> EXERCISE INSTRUCTIONS
Could you copy, exactly as written, every line from the first line of the records through the one containing "DEFINITION. The shapes"?

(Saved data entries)
-- ==== Sys2Proof/Machine/Shapes.lean ====
section
/-! DEFINITION. The shapes of engine commands: tiles, granules and cycle formulas (R94, R100, R110, R111, R115, R123,
R177, R181, R186, R213, R214), and the bytes each command reads and writes (R95, R104, R176, R205, R208, R215, R217, R280). -/

namespace Sys2Proof.Machine

/-- Everything latched at issue that the shape of a command depends on. -/
structure Bound where
  cmd : Cmd
  views : List View
  geo : List W32
  sdesc : List W32
  /-- Columns of one tile: W, or 8W in Chive mode. -/
  width : Nat
  deriving DecidableEq, Repr

/-- The view of field `i` of word 3. -/
def Bound.v (b : Bound) (i : Nat) : View := b.views.getD i View.none_

/-- The geometry. -/
def Bound.g (b : Bound) : Geo := geoOf b.geo

/-- The command is one of MMA, MMA_CHIVE and CONV_TAPS. -/
def isMatrix (c : Cmd) : Bool := 0x10 ≤ c.opc && c.opc ≤ 0x12

/-! ### Matrix shapes -/

/-- GROUPS + 1 of CONV_TAPS; 1 for MMA. -/
def Bound.groups (b : Bound) : Nat := if b.cmd.opc = 0x12 then fld b.cmd.w7 16 12 + 1 else 1

/-- Output channels of one group. -/
def Bound.ng (b : Bound) : Nat := b.cmd.n / b.groups

/-- Columns of one tile. -/
def Bound.tileCols (b : Bound) : Nat := if b.cmd.opc = 0x11 then 8 * b.width else b.width

/-- Row tiles (R94, R109). -/
def Bound.rowTiles (b : Bound) : Nat := if b.cmd.opc = 0x11 then 1 else cdiv b.cmd.m 32

/-- Column tiles of one group (R94, R109, R211). -/
def Bound.colTiles (b : Bound) : Nat := cdiv b.ng b.tileCols

/-- Tiles of the command. -/
def Bound.tiles (b : Bound) : Nat := b.groups * b.colTiles * b.rowTiles

/-- The first output position of CONV_TAPS: m0 of R210. -/
def Bound.m0 (b : Bound) : Nat := fld b.cmd.w6 0 16 * b.g.ow + fld b.cmd.w6 16 16

/-- The taps of CONV_TAPS, ky-major (R176, R211). -/
def Bound.taps (b : Bound) : List (Nat × Nat) :=
  let ky0 := fld b.cmd.w7 0 4
  let kx0 := fld b.cmd.w7 4 4
  (List.range (fld b.cmd.w7 8 4 + 1)).flatMap (fun y =>
    (List.range (fld b.cmd.w7 12 4 + 1)).map (fun x => (ky0 + y, kx0 + x)))

/-- Input channels of one group of CONV_TAPS. -/
def Bound.cg (b : Bound) : Nat := b.cmd.k / b.groups

/-- The reduction length K of one pass. -/
def Bound.kLen (b : Bound) : Nat := if b.cmd.opc = 0x12 then b.taps.length * b.cg else b.cmd.k

/-- The passes of each tile (R82). -/
def Bound.passes (b : Bound) : List (Nat × Nat) := Machine.passes (b.v 0).format (b.v 1).format

/-- A transpose flag is set. -/
def transposed (c : Cmd) : Bool := c.ta || c.tb

/-- Granules of a run of `n` elements, with one for its scale bytes where the format has them (R98, R111). -/
def Fmt.granules (f : Fmt) (n : Nat) : Nat := cdiv (f.span n) 64 + b01 f.isBlock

> OUTPUT OF THE EXERCISE
-- ==== Sys2Proof/Machine/Shapes.lean ====
section
/-! DEFINITION. The shapes of engine commands: tiles, granules and cycle formulas (R94, R100, R110, R111, R115, R123,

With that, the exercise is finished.